Number of H, V correctors	73, 73	115, 115
Number of H, V BPMs	73, 73	115, 115
Number of spare/test BPMs H, V	2, 2	20, 20
Corrector angle H, V (µrad A⁻¹)	121, 96	120, 80
Maximum H, V kick strength (µrad)	850, 670	600, 400

Fig. 1 shows the layout of one of the arcs of SLS 2.0. Following the example of SLS it was decided to place pairs of horizontal and vertical correctors adjacent to BPMs in the twelve arcs of SLS 2.0 in order to enable orbit correction by direct inversion of the resulting square RM. Additional BPMs are being installed in the machine to improve dispersion correction (last downstream BPM in the arcs) and to provide redundancy when applying the linear optics from closed orbits (LOCO) algorithm (Safranek, 1997 ). The maximum kick strength (see Table 1) has been optimized to guarantee the necessary precision in orbit steering for static bumps and slow and fast orbit correction feedbacks, and the need for correction of machine imperfections, assuming a reasonable set of element misalignments (correlated misalignments from girders and uncorrelated errors from individual magnets) as detailed by Streun et al. (2023 ).

Figure 1
(Top) Girder layout of one out of twelve arcs of SLS 2.0 consisting of four remotely adjustable girders and a central monolithic plinth. Each girder has a length of about 4 m, and the distance between two of them is aboout 3 m. (Bottom) Corresponding schematic magnet arrangement (BPMs are represented by double arrows). Apart from the last downstream BPM, they are accompanied by adjacent pairs of horizontal and vertical correctors.

At the time of this work the installation of SLS 2.0 was underway. For this reason, we performed all our studies using simulation codes: the virtual accelerator first, based on MAD-X (https://archive.org/details/manualzilla-id-6906976), and pyAT (Rogers et al., 2017 ) later.

3. Orbit correction in synchrotrons

Orbit correction is a critical aspect of beam stabilization in accelerators and several algorithms have been developed to address this aspect. In the following sections, we will focus on an approach based on the use of orbit excitation induced by changes in the corrector strengths. In particular, we will describe the methodology for machines containing solely linear magnets (dipoles and quadrupoles) in Section 3.1. We will discuss the limitations of this approach when higher-order magnets (such as sextupoles and octupoles) are present in the accelerator's lattice in Section 3.2.

3.1. Linear orbit response

The usual orbit correction method in synchrotrons is based on either a modeled or a measured RM, R. This matrix may be divided into four blocks,

$[{\bf R} = \left [ \matrix{ {\bf R}_{xx}, {\bf R}_{xy} \cr {\bf R}_{yx}, {\bf R}_{yy} } \right ] ,\eqno(1)]$

where x and y are the transverse horizontal and vertical dimension, respectively.

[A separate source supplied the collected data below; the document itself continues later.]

-- ==== Sys2Proof/Tests/Slice0.lean ====
section
/-! SUPPORT. The model's own tests. Expected values are those of spec/95_test_vectors.md, whose vector is named beside each,
or read off the formats of spec/30_encoding.md. The witnesses at the end meet the hypotheses of the statements. -/

namespace Sys2Proof.Tests

open Sys2Proof.Machine

/-! ## WellFormed: the one check refuses an ill-formed term and admits the rest -/

theorem test_wellFormed_refuses_a_listed_status : (Instr.unhandled 0x90 0).wellFormed = false := by decide
theorem test_wellFormed_refuses_a_listed_system_status : (Instr.unhandled 0xF2 0).wellFormed = false := by decide
theorem test_wellFormed_admits_an_unlisted_status : (Instr.unhandled 0xFD 0).wellFormed = true := by decide
theorem test_wellFormed_admits_a_data_byte : (Instr.unhandled 0x7F 0).wellFormed = true := by decide

/-! ## Decoding: a word of every constructor, written out from its format (d2 d1 status, then ignored bits set) -/

theorem test_decode_noteOff : decodeTableWord 32 0xFF403C85 = some (.noteOff 5 0x3C 0x40 0) := by decide
theorem test_decode_noteOn : decodeTableWord 32 0xAB643C90 = some (.noteOn 0 60 100 0) := by decide
theorem test_decode_keyPressure : decodeTableWord 32 0x00207FA3 = some (.keyPressure 3 127 32 0) := by decide
theorem test_decode_controlChange : decodeTableWord 32 0x0064C0BF = some (.controlChange 15 192 100 0) := by decide
theorem test_decode_programChange : decodeTableWord 32 0x1234FFC9 = some (.programChange 9 127 0) := by decide
theorem test_decode_channelPressure : decodeTableWord 32 0x00407FD2 = some (.channelPressure 2 0) := by decide
theorem test_decode_pitchWheel : decodeTableWord 32 0x00AAD5E6 = some (.pitchWheel 6 0x55 0x2A 0) := by decide
theorem test_decode_songPosition : decodeTableWord 32 0xFFF100F2 = some (.songPosition 0x100 0) := by decide
theorem test_decode_songSelect : decodeTableWord 32 0x00FFFFF3 = some (.songSelect 255 0) := by decide
theorem test_decode_tuneRequest : decodeTableWord 8 0xF6 = some (.tuneRequest 0) := by decide
theorem test_decode_midiClock : decodeTableWord 32 0xABCDEFF8 = some (.midiClock 0) := by decide
theorem test_decode_midiTick : decodeTableWord 8 0xF9 = some (.midiTick 0) := by decide
theorem test_decode_songStart : decodeTableWord 8 0xFA = some (.songStart 0) := by decide
theorem test_decode_songContinue : decodeTableWord 8 0xFB = some (.songContinue 0) := by decide
theorem test_decode_songStop : decodeTableWord 8 0xFC = some (.songStop 0) := by decide
theorem test_decode_sensing : decodeTableWord 8 0xFE = some (.sensing 0) := by decide
theorem test_decode_reset : decodeTableWord 32 0x123456FF = some (.reset 0) := by decide
theorem test_decode_unhandled : decodeTableWord 32 0x00643C10 = some (.unhandled 0x10 0) := by decide
theorem test_decode_unhandled_f0 : decodeTableWord 8 0xF0 = some (.unhandled 0xF0 0) := by decide
theorem test_decode_setFilters : decodeTableWord 40 0x1FFFFFFC0 = some (.setFilters 0xFFFFFFC0) := by decide

/-- The timing operand is bits 64:33 of a command's number. -/
theorem test_decode_timing : decodeTableWord 72 0x2400643C90 = some (.noteOn 0 60 100 0x12) := by decide

/-- A bit above the 65 of a command is refused by name. -/
theorem test_decode_too_wide : decodeBits (2 ^ 65) = .error .widerThanACommand := by rfl

/-- The counts of 2.16 of 95_test_vectors.md over the 256 status bytes. -/
theorem test_classification_counts :
    ((List.range 256).map fun b => classify (BitVec.ofNat 32 b)).count .unhandled = 134 ∧
    ((List.range 256).map fun b => classify (BitVec.ofNat 32 b)).count .pitchWheel = 16 ∧
    ((List.range 256).map fun b => classify (BitVec.ofNat 32 b)).count .sensing = 1 := by
  decide +kernel

/-! ## One step -/

/-- A state with these registers and this one `DECODE` command presented. -/
def before (prog : Program) (filter word timing : Word) : State :=
  { prog := prog, filter := filter, inputs := [.presenting (.decode word timing)], out := Outputs.silent }

/-- `PROG` and the results of one step. -/
def after (s : State) : Option (Program × Outputs) :=
  match step s with
  | .next t => some (t.prog, t.out)
  | .fault r => nomatch r
  | .refused _ => none

/-- The registers after one step, and whether it gave anything out. -/
def registersAfter (s : State) : Option (Program × Word × Bool) :=
  match step s with
  | .next t => some (t.prog, t.filter, t.out == Outputs.silent)
  | .fault r => nomatch r
  | .refused _ => none

/-- V-NOFF-3. -/
theorem test_noteOff_full_bytes : after (before 42 0x0B 0x00FFFF8F 0) =
    some (42, { dec := some (.noteOff 15 255 255), ev := some (.noteOff 15 255 255), evTiming := 0 }) := by decide
/-- V-NOFF-4. -/
theorem test_noteOff_masked : after (before 42 0x0A 0x00403C80 0) =
    some (42, { dec := some (.noteOff 0 60 64), ev := none, evTiming := 0 }) := by decide
/-- V-NON-3. -/
theorem test_noteOn_velocity_zero : after (before 42 0x0B 0x00003C95 0x10) =
    some (42, { dec := some (.noteOn 5 60 0), ev := some (.noteOn 5 60 0), evTiming := 0x10 }) := by decide
/-- V-NON-6. -/
theorem test_noteOn_every_other_flag : after (before 42 0xFFFFFFFE 0x00643C90 7) =
    some (42, { dec := some (.noteOn 0 60 100), ev := none, evTiming := 0 }) := by decide
/-- V-KP-1. -/
theorem test_keyPressure : after (before 42 0x0B 0x00207FA3 0) =
    some (42, { dec := some (.keyPressure 3 127 32), ev := some (.keyPressure 3 127 32), evTiming := 0 }) := by decide
/-- V-KP-3. -/
theorem test_keyPressure_masked_by_note : after (before 42 0x0A 0x00207FA3 0) =
    some (42, { dec := some (.keyPressure 3 127 32), ev := none, evTiming := 0 }) := by decide
/-- V-CC-7. -/
theorem test_controlChange_only_flag : after (before 42 0x02 0x007F07B0 0) =
    some (42, { dec := some (.controlChange 0 7 127), ev := some (.controlChange 0 7 127), evTiming := 0 }) := by decide
/-- V-CC-6. -/
theorem test_controlChange_masked : after (before 42 0x09 0x007F07B0 0) =
    some (42, { dec := some (.controlChange 0 7 127), ev := none, evTiming := 0 }) := by decide
/-- V-PC-3. -/
theorem test_programChange_old_and_new : after (before 42 0x0F 0x000085C7 0) =
    some (5, { dec := some (.programChange 7 5 42), ev := some (.programChange 7 5 42), evTiming := 0 }) := by decide
/-- V-PC-12. -/
theorem test_programChange_masked_still_writes : after (before 42 0xFFFFFFFB 0x000009C9 3) =
    some (9, { dec := some (.programChange 9 9 42), ev := none, evTiming := 0 }) := by decide
/-- V-CP-2. -/
theorem test_channelPressure_all_flags : after (before 42 0xFFFFFFFF 0xFFFFFFDF 0) =
    some (42, { dec := some (.channelPressure 15), ev := none, evTiming := 0 }) := by decide
/-- V-PW-10. -/
theorem test_pitchWheel : after (before 42 0x08 0x002A55E6 0) =
    some (42, { dec := some (.pitchWheel 6 5461), ev := some (.pitchWheel 6 5461), evTiming := 0 }) := by decide
/-- V-PW-9. -/
theorem test_pitchWheel_masked : after (before 42 0x03 0x004000E0 0) =
    some (42, { dec := some (.pitchWheel 0 8192), ev := none, evTiming := 0 }) := by decide
/-- V-SP-3. -/
theorem test_songPosition_maximum : after (before 42 0x0B 0x000FFFF2 0) =
    some (42, { dec := some (.songPosition 4095 24570), ev := none, evTiming := 0 }) := by decide
/-- V-SP-5, under the `Song` flag. -/
theorem test_songPosition_twelve_bits : after (before 42 0x3F 0x007F7FF2 0) =
    some (42, { dec := some (.songPosition 3967 23802), ev := none, evTiming := 0 }) := by decide
/-- V-SS-2. -/
theorem test_songSelect : after (before 42 0x3F 0x00FFFFF3 0) =
    some (42, { dec := some (.songSelect 255), ev := none, evTiming := 0 }) := by decide
/-- V-SYS-1. -/
theorem test_tuneRequest : after (before 42 0x3F 0xF6 0) =
    some (42, { dec := some .tuneRequest, ev := none, evTiming := 0 }) := by decide
/-- V-SYS-8. -/
theorem test_midiClock : after (before 42 0x00 0xABCDEFF8 0) =
    some (42, { dec := some .midiClock, ev := none, evTiming := 0 }) := by decide
/-- V-SYS-3. -/
theorem test_midiTick : after (before 42 0x3F 0xF9 0) =
    some (42, { dec := some .midiTick, ev := none, evTiming := 0 }) := by decide
/-- V-SYS-4. -/
theorem test_songStart : after (before 42 0x3F 0xFA 0) =
    some (42, { dec := some .songStart, ev := none, evTiming := 0 }) := by decide
/-- V-SYS-5. -/
theorem test_songContinue : after (before 42 0x3F 0xFB 0) =
    some (42, { dec := some .songContinue, ev := none, evTiming := 0 }) := by decide
/-- V-SYS-6. -/
theorem test_songStop : after (before 42 0x3F 0xFC 0) =
    some (42, { dec := some .songStop, ev := none, evTiming := 0 }) := by decide
/-- V-SYS-7. -/
theorem test_sensing : after (before 42 0x3F 0xFE 0) =
    some (42, { dec := some .sensing, ev := none, evTiming := 0 }) := by decide
/-- V-RST-5, with the timing of P3 step 3. -/
theorem test_reset_under_empty_mask : after (before 42 0x00 0x123456FF 2) =
    some (42, { dec := some .reset, ev := some .reset, evTiming := 2 }) := by decide
/-- V-UNH-9. -/
theorem test_unhandled_no_running_status : after (before 42 0xFFFFFFFF 0x00643C10 6) =
    some (42, { dec := some .unhandled, ev := none, evTiming := 0 }) := by decide
/-- V-UNH-6. -/
theorem test_unhandled_fd : after (before 42 0xFFFFFFFF 0xFD 0) =
    some (42, { dec := some .unhandled, ev := none, evTiming := 0 }) := by decide

/-- A state with these registers and these pins presented. -/
def facing (prog : Program) (filter : Word) (p : PinsIn) : State :=
  { prog := prog, filter := filter, inputs := [p], out := { dec := some .reset, ev := some .reset, evTiming := 9 } }

/-- V-SF-4. -/
theorem test_setFilters_wholesale :
    registersAfter (facing 42 0x0B (.presenting (.setFilters 0x04))) = some (42, 0x04, true) := by decide
/-- V-SF-6: the timing field is ignored. -/
theorem test_setFilters_ignores_timing :
    registersAfter (facing 42 0x0B ⟨false, true, true, 0x30, 0xDEADBEEF⟩) = some (42, 0x30, true) := by decide
/-- V-HR-2. -/
theorem test_hardwareReset_overrides_decode :
    registersAfter (facing 42 0x00 ⟨true, true, false, 0xFF, 0⟩) = some (0, 0x0B, true) := by decide
/-- V-HR-3. -/
theorem test_hardwareReset_overrides_setFilters :
    registersAfter (facing 42 0x04 ⟨true, true, true, 0xFFFFFFFF, 0⟩) = some (0, 0x0B, true) := by decide
/-- V-HR-4. -/
theorem test_idle : registersAfter (facing 42 0x0F ⟨false, false, false, 0xFF, 0⟩) = some (42, 0x0F, true) := by decide

/-! ## The pins (section 2.15 of 95_test_vectors.md) -/

/-- Row 5 of the table. -/
theorem test_pins_programChange :
    (after (before 42 0x0F 0x000085C7 7)).map (fun r => r.2.pins) =
      some { cmdReady := true,
             event := { valid := true, tag := 4, channel := 7, a := 5, b := 42, timing := 7 },
             decode := { valid := true, kind := 0x0C, channel := 7, a := 5, b := 42 } } := by decide
/-- Row 10 of the table. -/
theorem test_pins_songPosition :
    (after (before 42 0x0B 0x000FFFF2 7)).map (fun r => r.2.pins) =
      some { cmdReady := true,
             event := { valid := false, tag := 0, channel := 0, a := 0, b := 0, timing := 0 },
             decode := { valid := true, kind := 0x12, channel := 0, a := 24570, b := 4095 } } := by decide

The sub-matrix R_xx (R_yy) is the pure block, since it describes the beam orbit response in the plane of the corrector excitation. The off-diagonal blocks, R_xy and R_yx, describe the RM coupling terms, since they contain the orbit response in the plane orthogonal to that where the correctors are varied. Each block has a size of M × N, where M and N are the number of the BPMs and correctors, respectively.

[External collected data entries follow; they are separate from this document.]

-- ==== Sys2Proof/Config.lean ====
section
/-! DEFINITION. What an implementation fixes and the manual leaves open: the free values (constants
without a body, so that nothing can be proved of one of them) and the launch parameters of rule R6, as plain
data that State carries, so that every statement about all states is a statement about all of their values. -/

namespace Sys2Proof

/-- A word the spec leaves undefined: draw number `k` (93_implementation_defined.md, treatment "any value").
It has no body: no proof can give its value. Log entry 5. -/
opaque Config.freeWord : Nat → Word

/-- A one-bit value the spec leaves undefined: draw number `k`. Log entry 5. -/
opaque Config.freeBit : Nat → Bool

/-- Where one party to a bit-range instruction lives: the main register, the operand, or a register the
instruction implies. "Which of them is the main register, which the operand, and whether a third is implied"
is in no source (R143). -/
inductive Place where
  | main
  | operand
  | implied (r : Reg)
  deriving DecidableEq, Repr

/-- The places of one bit-range instruction: the word worked on (for EXBRV and DPBRV, the address of
the first word), the descriptor, and the data: the result of an extract, the value of a deposit. -/
structure BitPlaces where
  word : Place
  desc : Place
  data : Place
  deriving DecidableEq, Repr

/-- The open parameter `bitrange_roles` (R6, decision D44). -/
structure BitRoles where
  exbr : BitPlaces
  dpbr : BitPlaces
  exbrv : BitPlaces
  dpbrv : BitPlaces
  deriving DecidableEq, Repr

/-- What a word of code spells under the launch parameters (R6, R101): one of the 27 instructions; nothing,
so that it raises UNIMPOP (R110); an instruction that names PC as an operand (D29), under whatever number
`gpr_number` gives PC; or an instruction outside the 27 (R109, U24). One of the 27 with an operand form that the
source does not show (two registers in one address, double indirection, a negative displacement), which R103 has
refused too, counts as the last: `otherInstruction` (DESIGN CHOICE). Log entries 1 and 34. -/
inductive Spelling where
  | instr (i : Instr)
  | nothing
  | pcOperand
  | otherInstruction
  deriving DecidableEq, Repr

/-- The launch parameters of R6: what the manual leaves to the implementation, fixed for a run.
No step changes them. -/
structure Launch where
  /-- `PHYS_WORDS`: how many words of physical memory exist (R61, D7). -/
  physWords : Nat
  /-- `encode`/`decode` (R101, D1): the words whose spelling differs from the default encoding of
  Sys2Proof/Decode.lean, each with what it spells. Every map from words to spellings is some such list. -/
  code : List (Word × Spelling)
  /-- `peri_code` (R191, D33): the number of each peripheral operation, in the order of `PeriOp`; injective
  in a well-formed state (`Launch.wf` in Safety.lean). -/
  periCode : Vector Word 20
  /-- `trap_saved_pc` (R280, D15): bit `c` set means that the entry for the synchronous cause with code `c`
  saves `here + 1`; clear, that it saves `here`. -/
  trapSavesNext : BitVec 14
  /-- `jcond_conditions` (R127, D28): the conditions beyond ERR, each with the set of FLAGS words
  (bits 6..0) on which it holds. A number that is not listed is no condition of the machine. -/
  conds : List (Fin 15 × BitVec 128)
  /-- `bitrange_roles` (R143 to R146, D44). -/
  roles : BitRoles
  /-- `datetime_zone` (R252, D42): the seconds to add to a time value, each from the time value
  it starts to hold; before the first entry, 0. -/
  zone : List (Nat × Int)
  /-- The layout of the six address bytes in the "two words" of a network address (R240, U17): the byte
  (0 to 7, the first word's bytes first, least significant first) in which each of them stands. -/
  netLayout : Vector (Fin 8) 6
  deriving DecidableEq, Repr

/-- The roles at reset: the operand is the word worked on (R140: the instructions "work directly on
their operand"), the main register the data, and, for an extract, the descriptor too; for a deposit the
descriptor is in R12. DESIGN CHOICE, log entry 4. -/
def BitRoles.atReset : BitRoles where
  exbr := ⟨.operand, .main, .main⟩
  dpbr := ⟨.operand, .implied (.gp 12), .main⟩
  exbrv := ⟨.operand, .main, .main⟩
  dpbrv := ⟨.operand, .implied (.gp 12), .main⟩

/-- The launch parameters at reset. Every one is a DESIGN CHOICE (log entries 1, 2, 4, 11, 12, 13, 14, 15). -/
def Launch.atReset : Launch where
  physWords := 0x10000
  code := []
  periCode := #v[1, 2, 3, 4, 5, 6, 7, 8, 9, 10, 11, 12, 13, 14, 15, 16, 17, 18, 19, 20]
  trapSavesNext := 0
  conds := []
  roles := BitRoles.atReset
  zone := []
  netLayout := #v[0, 1, 2, 3, 4, 5]

end Sys2Proof
end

In this section we will assume that the coupling has been previously corrected using the skew elements in the machine, implying that the coupling blocks are null. We will focus on the transverse plane x, but all the considerations are valid for the vertical plane y as well. The (i, j)th element of each block describes the orbit change at the ith BPM due to an excitation induced by the corrector magnet j,

$[{\bf R}_{xx} = \left [ \matrix{ a_{1,1} & a_{1,2} & \ldots & a_{1,N} \cr a_{2,1} & a_{2,2} & \ldots & a_{2,N} \cr \vdots & \vdots & \vdots & \vdots \cr a_{M,1} & a_{M,2} & \ldots & a_{M,N} } \right ] ,\eqno(2)]$

where the a_i,j elements are the derivatives of the orbit variation at a specific location along the machine (typically at a BPM) with respect to the strength of the corrector used to induce the orbit oscillation. If the machine contains only dipoles and quadrupoles, without any higher-order multipoles, the terms of the RM are constants and can be calculated analytically as [see, for example, Chao et al. (2013 )]

$[a_{i,j} = {{\left ( \beta_{i} \beta_{j} \right )^{1/2}} \over {2\sin\pi\nu}} \cos \left ( \left | \phi_{i} - \phi_{j} \right | - \nu_{x} \pi \right ) , \eqno(3)]$

where ν_x is the horizontal tune, ϕ_i − ϕ_j the phase advance between the considered BPM and corrector, and β_i and β_j are the Twiss parameters at these locations in the x plane.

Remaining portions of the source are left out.